Fluctuations in onion prices are typically a seasonal phenomenon, with prices tending to be higher from July to November due to the dwindling Rabi supply, generally harvested from March to May. However, the recent spike in onion prices has much to do with a series of climatic events, a surge in food prices, and an increase in the overall cost of living. Depressed prices since mid-2022 led to a decline in Rabi season sowing. Unseasonal rainfall during harvesting, higher temperatures in February, delayed and deficient rainfall by 41% to 92%, and increased onion exports contributed to the rising prices and speculative activities by market intermediaries.
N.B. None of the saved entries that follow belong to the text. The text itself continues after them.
theorem execLeaseExpiry_keeps {s0 s : State} (h : Keeps s0 s) : NextKeeps s0 (execLeaseExpiry s) := by
  unfold execLeaseExpiry
  repeat' with_reducible first
    | assumption
    | apply NextKeeps.next
    | apply done_keeps
    | apply State.lapse_keeps
    | apply State.advanceTo_keeps
    | split

theorem execGptpSyncRx_keeps {s0 s : State} (time : Nat) (h : Keeps s0 s) : NextKeeps s0 (execGptpSyncRx time s) := by
  unfold execGptpSyncRx
  split
  · exact NextKeeps.next h
  · dsimp only
    have ht := State.setNum_keeps (s0 := s0) Obj.ltOffset 0 (satI32 ((time : Int) - (s.clk.lode : Int)))
      (State.setNum_keeps (s0 := s0) Obj.ltState 0 1 h)
    generalize (s.setNum Obj.ltState 0 1).setNum Obj.ltOffset 0 (satI32 ((time : Int) - (s.clk.lode : Int))) = t at ht ⊢
    apply done_keeps
    have hc : ∀ p : Bool, Keeps s0 (if p = true then
        { t.count Obj.ltSteps with clk := { t.clk with lode := time, slew := 0, lastSync := t.clk.now } }
      else { t with clk := { t.clk with slew := (time : Int) - (s.clk.lode : Int), lastSync := t.clk.now } }) := by
      intro p
      cases p
      · exact Keeps.same ht rfl rfl rfl
      · exact Keeps.same (s := t.count Obj.ltSteps) (State.count_keeps _ _ _ ht) rfl rfl rfl
    repeat' with_reducible first
      | apply State.timeState_keeps
      | split
    all_goals first
      | exact hc true
      | exact hc false

theorem execPortLinkChange_keeps {s0 s : State} (port : Fin 4) (up : Bool) (h : Keeps s0 s) : NextKeeps s0 (execPortLinkChange port up s) := by
  unfold execPortLinkChange
  repeat' with_reducible first
    | assumption
    | apply NextKeeps.next
    | apply done_keeps
    | apply State.setNum_keeps
    | simp only [↓Keeps.upd]
    | split

theorem execMemRead_keeps {s0 s : State} (r : Req) (addr : Nat) (len : Nat) (h : Keeps s0 s) : NextKeeps s0 (execMemRead r addr len s) := by
  unfold execMemRead
  repeat' with_reducible first
    | assumption
    | apply done_keeps
    | apply State.hostReq_keeps
    | apply memReadBody_keeps
    | refine memReadBody_keeps_of (by assumption) ?_
    | intro a

theorem resultReadBody_keeps {s0 s : State} (a0 : Nat) (offset : Nat) (len : Nat) (h : Keeps s0 s) : Keeps s0 (resultReadBody a0 offset len s).2.2 := by
  unfold resultReadBody
  repeat' with_reducible first
    | assumption
    | apply State.hostRead_keeps
    | refine State.hostRead_keeps_of (by assumption) ?_
    | simp only [↓Keeps.updTrust]
    | split
theorem resultReadBody_keeps_of {s0 s t : State} {a0 : Nat} {offset : Nat} {len : Nat} {v_ w_ : _} (e : resultReadBody a0 offset len s = (v_, w_, t)) (h : Keeps s0 s) : Keeps s0 t := by
  have k := resultReadBody_keeps (s0 := s0) (a0 := a0) (offset := offset) (len := len) h
  rw [e] at k
  exact k

theorem execRelease_keeps {s0 s : State} (r : Req) (h : Keeps s0 s) : NextKeeps s0 (execRelease r s) := by
  unfold execRelease
  repeat' with_reducible first
    | assumption
    | apply done_keeps
    | apply State.hostReq_keeps
    | apply releaseBody_keeps
    | refine releaseBody_keeps_of (by assumption) ?_

theorem execResultRead_keeps {s0 s : State} (r : Req) (handle : Word) (offset : Nat) (len : Nat) (h : Keeps s0 s) : NextKeeps s0 (execResultRead r handle offset len s) := by
  unfold execResultRead
  repeat' with_reducible first
    | assumption
    | apply done_keeps
    | apply State.hostReq_keeps
    | apply resultReadBody_keeps
    | refine resultReadBody_keeps_of (by assumption) ?_
    | intro a

theorem execMemWrite_keeps {s0 s : State} (r : Req) (addr : Nat) (bytes : Bytes) (h : Keeps s0 s) : NextKeeps s0 (execMemWrite r addr bytes s) := by
  unfold execMemWrite
  repeat' with_reducible first
    | assumption
    | apply done_keeps
    | apply State.hostReq_keeps
    | apply memWriteBody_keeps
    | refine memWriteBody_keeps_of (by assumption) ?_
    | intro a

theorem State.freeReq_keeps {s0 s : State} (r : Req) (type : Nat) (body : State → Nat × Bytes × State)
    (hb : ∀ s, Keeps s0 s → Keeps s0 (body s).2.2) (h : Keeps s0 s) : Keeps s0 (s.freeReq r type body) := by
  unfold State.freeReq
  split
  · exact h
  · exact State.respond_keeps _ _ _ _ _ (hb _ h)

theorem State.setStaged_keeps {s0 s : State} (a0 : Option (Nat × Bytes × Nat)) (h : Keeps s0 s) : Keeps s0 (State.setStaged s a0) := by
  unfold State.setStaged
  repeat' with_reducible first
    | assumption
    | simp only [↓Keeps.upd]

theorem State.mbPut_keeps {s0 s : State} (b : Bytes) (h : Keeps s0 s) : Keeps s0 (State.mbPut s b) := by
  unfold State.mbPut
  repeat' with_reducible first
    | assumption
    | apply State.setNum_keeps
    | apply State.setBlob_keeps

theorem State.mbPart_keeps {s0 s : State} (h : Keeps s0 s) : Keeps s0 (State.mbPart s).2 := by
  unfold State.mbPart
  repeat' with_reducible first
    | assumption
    | (intro (x : State); apply Keeps.cut (s0 := s0) (x := x); rotate_left; intro hx; clear_value x; rotate_left; subst x)
    | apply State.summary_keeps
    | refine State.summary_keeps_of (by assumption) ?_
    | apply State.mbPut_keeps
    | simp only [↓Keeps.upd]
    | split
theorem State.mbPart_keeps_of {s0 s t : State}  {v_ : _} (e : State.mbPart s = (v_, t)) (h : Keeps s0 s) : Keeps s0 t := by
  have k := State.mbPart_keeps (s0 := s0) h
  rw [e] at k
  exact k

theorem State.mbRun_keeps {s0 s : State} (code : Nat) (h : Keeps s0 s) : Keeps s0 (State.mbRun s code).2 := by
  unfold State.mbRun
  repeat' with_reducible first
    | assumption
    | apply State.mbPut_keeps
    | apply State.mbPart_keeps
    | refine State.mbPart_keeps_of (by assumption) ?_
    | apply State.imageBegin_keeps
    | refine State.imageBegin_keeps_of (by assumption) ?_
    | apply State.imageData_keeps
    | refine State.imageData_keeps_of (by assumption) ?_
    | apply State.imageEnd_keeps
    | refine State.imageEnd_keeps_of (by assumption) ?_
    | simp only [↓Keeps.upd]
    | split
theorem State.mbRun_keeps_of {s0 s t : State} {code : Nat} {v_ : _} (e : State.mbRun s code = (v_, t)) (h : Keeps s0 s) : Keeps s0 t := by
  have k := State.mbRun_keeps (s0 := s0) (code := code) h
  rw [e] at k
  exact k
The discontent among consumers over higher food inflation prompted the government to impose a 40% duty on onion exports, announce the upload of existing stock at a subsidised rate of Rs 25/kg, and increase stock from 3 lakh to 5 lakh tonnes as a part of the market stabilisation programme. The unintended consequences of these measures were a gradual decline in the domestic wholesale prices from Rs 4000-5000/quintal to Rs 600 to 2400/quintal during the last month.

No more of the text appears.